Logstash is a server-side data processing pipeline that simultaneously receives data from multiple sources, transforms it, and then sends the processed data to Elasticsearch storage. The main functionality of Logstash as a log aggregator is the following:
- The ability to accept data in different formats and different sizes from many sources using all sorts of input plugins;
- Processing of input data using separate plugins;
- Output plugins are used to send processed structured logs to various data storage systems (most often Elasticsearch), message brokers (kafka, redis), etc.
- Logstash has the ability to use different codecs to decode and encode input and output data: the main ones are plain for working with Plain text messages and JSON for working with events in JSON format.
- The processing pipeline configuration is set in a simple text file.
The centerpiece of the ELK stack is Elasticsearch, a high-performance full-text search engine based on the Apache Lucene open-source library. It combines the functions of a database, as well as a search and analytics engine, with the following main features:
- Elasticsearch is non-relational document-oriented data storage (NoSQL) in JSON format without strict structure;
- All work with the database is based on JSON requests using the REST API, which allows you to add, view, modify and delete data, issue documents by index, calculate various statistics;
- The absence of a schema allows you to upload any text documents to the storage and index them automatically;
- The indexing procedure consists in processing the text of the document by the analyzer and adding the output set of tokens to the search index;
- Elasticsearch provides fast and flexible full-text search across all fields in all data warehouse documents (words from a query are searched by index);
- Support of several different fuzzy search methods,
- Work with texts of oriental languages CJK (Chinese, Japanese, Korean) is supported;
- Elasticsearch has high scale-out and replication capabilities for high-load projects with large volumes of data, as well as relatively easy management and good fault tolerance.
Kibana, as part of the ELK stack, is the tool responsible for presenting search query results to Elasticsearch in a human-readable form. In essence, Kibana is a web interface for searching, viewing and interacting with documents in the data warehouse, allowing you to:
- send search queries to Elasticsearch (using special KQL syntax, Kibana Query Language) and carry out all kinds of filtering of the results obtained,
- analyze data and visualize the results in the form of various charts, histograms, tables, graphs, maps, etc.,
- create, modify, save and load custom dashboards that combine several visualizations on one screen, and third-party dashboards can also be loaded,
- administrate Elasticsearch data warehouse, manage indexes and processing pipelines,
- manage the rights and levels of user access to different elements of the system.

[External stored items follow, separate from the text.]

-- ==== Sys2Proof/Machine/Operands.lean ====
section
/-! DEFINITION. The operands of the commands: the fields of the operand registers (R154), the element kinds
(R101, R102), element and tile addresses (R104, R105), the positions of a work unit (R210), and the engine's
reads and writes of elements. -/

namespace Sys2Proof.Machine

/-! ## Register operands (R154, R202) -/

/-- `ROWS = DIM[15:0]`. -/
def State.rows (s : State) : Nat := (s.dim.extractLsb' 0 16).toNat
/-- `COLS = DIM[31:16]`. -/
def State.cols (s : State) : Nat := (s.dim.extractLsb' 16 16).toNat
/-- `ROWS2 = DIM2[15:0]`. -/
def State.rows2 (s : State) : Nat := (s.dim2.extractLsb' 0 16).toNat
/-- `COLS2 = DIM2[31:16]`. -/
def State.cols2 (s : State) : Nat := (s.dim2.extractLsb' 16 16).toNat
/-- `N = 2^CFG.LOG2N` (R11). -/
def State.blockSize (s : State) : Nat := 2 ^ s.log2n.toNat
/-- `TR = ROWS div N` (R202). -/
def State.tileRows (s : State) : Nat := s.rows / s.blockSize
/-- `TC = COLS div N` (R202). -/
def State.tileCols (s : State) : Nat := s.cols / s.blockSize
/-- A step as the engine reads it: `sext_32(QM[u][v])` (R53). -/
def State.qmStep (s : State) (u v : Nat) : Int := (s.qmGet u v).toInt
/-- The steps of the `N×N` corner, as a block (R333). -/
def State.qmBlock (s : State) : Block :=
  (List.range s.blockSize).map fun u => (List.range s.blockSize).map fun v => s.qmStep u v

/-! ## Commands by kind (R458) -/

/-- `TILE` of R458. -/
def isTile : Instr → Bool
  | .qmbuild => false
  | .fdct => true
  | .idct => true
  | .quant => true
  | .dequant => true
  | .encode => true
  | .decode => true
  | .verify => false

/-- `USESQM` of R458. -/
def usesQm : Instr → Bool
  | .qmbuild => true
  | .fdct => false
  | .idct => false
  | .quant => true
  | .dequant => true
  | .encode => true
  | .decode => true
  | .verify => false

/-- The commands that read `CFG.LOG2N`: all but VERIFY (R153). -/
def usesBlockSize : Instr → Bool
  | .qmbuild => true
  | .fdct => true
  | .idct => true
  | .quant => true
  | .dequant => true
  | .encode => true
  | .decode => true
  | .verify => false

/-! ## Frames (R101, R102) -/

/-- The kinds of frames (R102). -/
inductive FrameKind where
  /-- 16-bit two's complement -/
  | sample
  /-- 32-bit two's complement, Q23.8 -/
  | coefficient
  /-- 32-bit two's complement integer -/
  | quantized
  /-- 32-bit two's complement integer, written only -/
  | tiledQm
  deriving DecidableEq, Repr

/-- The element size of a kind (R102). -/
def FrameKind.esize : FrameKind → Nat
  | .sample => 2
  | .coefficient => 4
  | .quantized => 4
  | .tiledQm => 4

/-- The kind of the frame at `SRC`, if the command reads it (R101). -/
def srcKind : Instr → Option FrameKind
  | .qmbuild => none
  | .fdct => some .sample
  | .idct => some .coefficient
  | .quant => some .coefficient
  | .dequant => some .quantized
  | .encode => some .sample
  | .decode => some .quantized
  | .verify => some .sample

/-- The kind of the frame at `SRC2`, if the command reads it (R101). -/
def src2Kind : Instr → Option FrameKind
  | .qmbuild => none
  | .fdct => none
  | .idct => none
  | .quant => none
  | .dequant => none
  | .encode => none
  | .decode => none
  | .verify => some .sample

/-- The kind of the frame at `DST`, if the command writes it (R101). -/
def dstKind : Instr → Option FrameKind
  | .qmbuild => some .tiledQm
  | .fdct => some .coefficient
  | .idct => some .sample
  | .quant => some .quantized
  | .dequant => some .coefficient
  | .encode => some .quantized
  | .decode => some .sample
  | .verify => none

/-- The number `ERRINFO` gives an operand: 1 SRC, 2 SRC2, 3 DST (R455, R456, R466). -/
def FrameName.number : FrameName → Nat
  | .src => 1
  | .src2 => 2
  | .dst => 3

/-- The operand's base register. -/
def State.base (s : State) : FrameName → Word
  | .src => s.src
  | .src2 => s.src2
  | .dst => s.dst

/-- `operands(op)` of R458 without the bases: the frames a command uses with their element sizes, in the
order SRC, SRC2, DST. -/
def frames (i : Instr) : List (FrameName × Nat) :=
  ((srcKind i).map fun k => (FrameName.src, k.esize)).toList ++
  ((src2Kind i).map fun k => (FrameName.src2, k.esize)).toList ++
  ((dstKind i).map fun k => (FrameName.dst, k.esize)).toList

/-- The bytes of a frame, `ROWS * COLS * esize` (R104). -/
def State.frameBytes (s : State) (esize : Nat) : Nat := s.rows * s.cols * esize

/-- The region of a frame, `[b, b + ROWS*COLS*esize)` (R104). -/
def State.region (s : State) (f : FrameName) (esize : Nat) : Span :=
  { base := (s.base f).toNat, size := s.frameBytes esize }

/-- R104: `addr(b, i, j) = b + (i * COLS + j) * esize`, exact, no wrap. -/
def State.elemAddr (s : State) (f : FrameName) (esize i j : Nat) : Nat :=
  (s.base f).toNat + (i * s.cols + j) * esize

/-! ## Spans -/

/-- Two stretches share a byte. -/
def spanMeets (p q : Span) : Bool :=
  decide (p.base < q.base + q.size) && decide (q.base < p.base + p.size) &&
    decide (0 < p.size) && decide (0 < q.size)

/-- A byte lies in the stretch. -/
def spanHas (p : Span) (a : Nat) : Bool := decide (p.base ≤ a) && decide (a < p.base + p.size)

/-- What is left of the stretch `p` without the bytes of `q`: the part below and the part above, where they
are not empty. -/
def spanMinus (p q : Span) : List Span :=
  if spanMeets p q then
    [⟨p.base, q.base - p.base⟩, ⟨q.base + q.size, p.base + p.size - (q.base + q.size)⟩].filter
      fun r => decide (0 < r.size)
  else [p]

/-- The stretch lies inside the other. -/
def spanInside (p q : Span) : Bool :=
  decide (q.base ≤ p.base) && decide (p.base + p.size ≤ q.base + q.size)

/-! ## Work units (R210) -/

/-- The number of work units `U` (R210). -/
def unitCount (i : Instr) (s : State) : Nat :=
  if isTile i then s.tileRows * s.tileCols else s.rows

/-- The frame position `(i, j)` of block element `(x, y)` of tile number `t` (R105, R211). -/
def State.tilePos (s : State) (t x y : Nat) : Nat × Nat :=
  (t / s.tileCols * s.blockSize + x, t % s.tileCols * s.blockSize + y)

/-- The block positions `(x, y)` of an `n×n` block, row by row. -/
def blockPositions (n : Nat) : List (Nat × Nat) :=
  (List.range n).flatMap fun x => (List.range n).map fun y => (x, y)

/-- The frame positions of unit `t`: those of a tile, or those of a frame row (R210). -/
def unitPositions (i : Instr) (s : State) (t : Nat) : List (Nat × Nat) :=
  if isTile i then (blockPositions s.blockSize).map fun p => s.tilePos t p.1 p.2
  else (List.range s.cols).map fun j => (t, j)

/-- The accesses of unit `t` to one frame. -/
def frameAccesses (i : Instr) (s : State) (t : Nat) (f : FrameName) : Option FrameKind → List Access
  | none => []
  | some k => (unitPositions i s t).map fun p =>
      { frame := f, addr := s.elemAddr f k.esize p.1 p.2, size := k.esize }

/-- Every DMA read of unit `t` (R211, R252, R383). -/
def unitReads (i : Instr) (s : State) (t : Nat) : List Access :=
  frameAccesses i s t .src (srcKind i) ++ frameAccesses i s t .src2 (src2Kind i)

/-- Every DMA write of unit `t` (R211, R252, R383). -/
def unitWrites (i : Instr) (s : State) (t : Nat) : List Access :=
  frameAccesses i s t .dst (dstKind i)

/-! ## Element reads and writes (R102, R211) -/

/-- Host stores that nothing orders before the `CMD` write of the running command, oldest first: those that have
reached memory since, and those that are still under way (R124). -/
def State.lateStores (s : State) : List (List Host.Cell) := s.landed ++ s.pending

/-- Memory without the late stores. Where one has landed that is memory at acceptance, as far as the engine reads
it: no unit reads what another wrote (R122), and a tile is read before it is written (R120). -/
def State.dmaBase (s : State) : Memory := if s.landed.isEmpty then s.mem else s.memOld

/-- Memory as one element read of the engine sees it. With no late host store it is memory itself. With late
stores the read may get the stored value or an older one (R124, U18), also where the store has landed in the
meantime: some number of the oldest late stores, drawn for this access, is taken as done. A store is whole or not
done at all, and lies inside one aligned word as every element does, so an element is never read half stored. -/
def State.dmaView (s : State) (f : FrameName) (a : Nat) : Memory :=
  match s.lateStores with
  | [] => s.mem
  | c :: rest =>
    s.dmaBase.writeCells
      ((c :: rest).take (Config.freePick s.freeCount (16 * a + f.number) % (rest.length + 2))).flatten

/-- `MemRead` of the engine (R9): the data this read has got while its unit waited (R225), or memory now. -/
def State.dmaRead (s : State) (f : FrameName) (a n : Nat) : Nat :=
  match s.waited.reads.find? fun r => decide (r.access = ⟨f, a, n⟩) with
  | some r => r.value
  | none => (s.dmaView f a).readLE a n

/-- `readElem` of R102: the element `(i, j)` of a frame, sign-extended from its size. -/
def State.readElem (s : State) (f : FrameName) (k : FrameKind) (i j : Nat) : Int :=
  match k with
  | .sample => sext16 (s.dmaRead f (s.elemAddr f 2 i j) 2)
  | .coefficient => sext32 (s.dmaRead f (s.elemAddr f 4 i j) 4)
  | .quantized => sext32 (s.dmaRead f (s.elemAddr f 4 i j) 4)
  | .tiledQm => sext32 (s.dmaRead f (s.elemAddr f 4 i j) 4)

/-- Phase 1 of R211: tile number `t` of the frame at `SRC` as a block. -/
def State.readTile (s : State) (k : FrameKind) (t : Nat) : Block :=
  (List.range s.blockSize).map fun x => (List.range s.blockSize).map fun y =>
    s.readElem .src k (s.tilePos t x y).1 (s.tilePos t x y).2

/-- One element write: address, element size and value. -/
structure ElemWrite where
  addr : Nat
  size : Nat
  value : Int
  deriving DecidableEq, Repr

/-- `writeElem` of R102: `MemWrite(a, esize, w mod 2^(8*esize))`. -/
def writeElem (m : Memory) (w : ElemWrite) : Memory :=
  m.writeLE w.addr w.size (w.value % 2 ^ (8 * w.size)).toNat

/-- Phase 2 of a unit: its writes, one after another. Their order is not observable here, since they touch
different elements (R120, R122). -/
def writeElems (m : Memory) (ws : List ElemWrite) : Memory := ws.foldl writeElem m

/-- `writeElem(DST, kind, i, j, value)` (R102, R211). -/
def State.dstWrite (s : State) (k : FrameKind) (i j : Nat) (v : Int) : ElemWrite :=
  { addr := s.elemAddr .dst k.esize i j, size := k.esize, value := v }

/-- Phase 2 of R211: the destination tile number `t` from a block. -/
def State.tileWrites (s : State) (k : FrameKind) (t : Nat) (b : Block) : List ElemWrite :=
  (blockPositions s.blockSize).map fun p =>
    s.dstWrite k (s.tilePos t p.1 p.2).1 (s.tilePos t p.1 p.2).2 (blockAt b p.1 p.2)

/-- What one work unit does when every access of it is answered: its writes, and VERIFY's accumulators
afterwards. -/
structure UnitWork where
  writes : List ElemWrite
  accExceed : Nat
  accMax : Nat
  deriving DecidableEq, Repr

end Sys2Proof.Machine
end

It should be noted that in the latest versions (starting from 7.14) Elastic actually switched to collecting logs using their own agent programs (Elastic Agents) installed on servers and containers instead of using input plugins for Logstash.
Elastic Agent is a single, unified way to add monitoring of logs, metrics, and other types of data per node, making it easier and faster to deploy monitoring in a large system.
The Kibana web interface has an additional Fleet panel that can be used to add and manage agents, and you can also install ready-made integrations for popular services and platforms from it. The integrations provide a fairly simple and fast way to connect standard data sources, plus they come with customized elements such as dashboards, visualizations, and pipelines for extracting structured fields from log messages.
2. Graylog Open
One of the systems competing with the ELK stack for collecting and processing logs is Graylog Open, which also uses Elasticsearch as a log storage and search engine. Graylog itself directly performs the functions of a log aggregator and visualization tool in the form of a client single-page browser application.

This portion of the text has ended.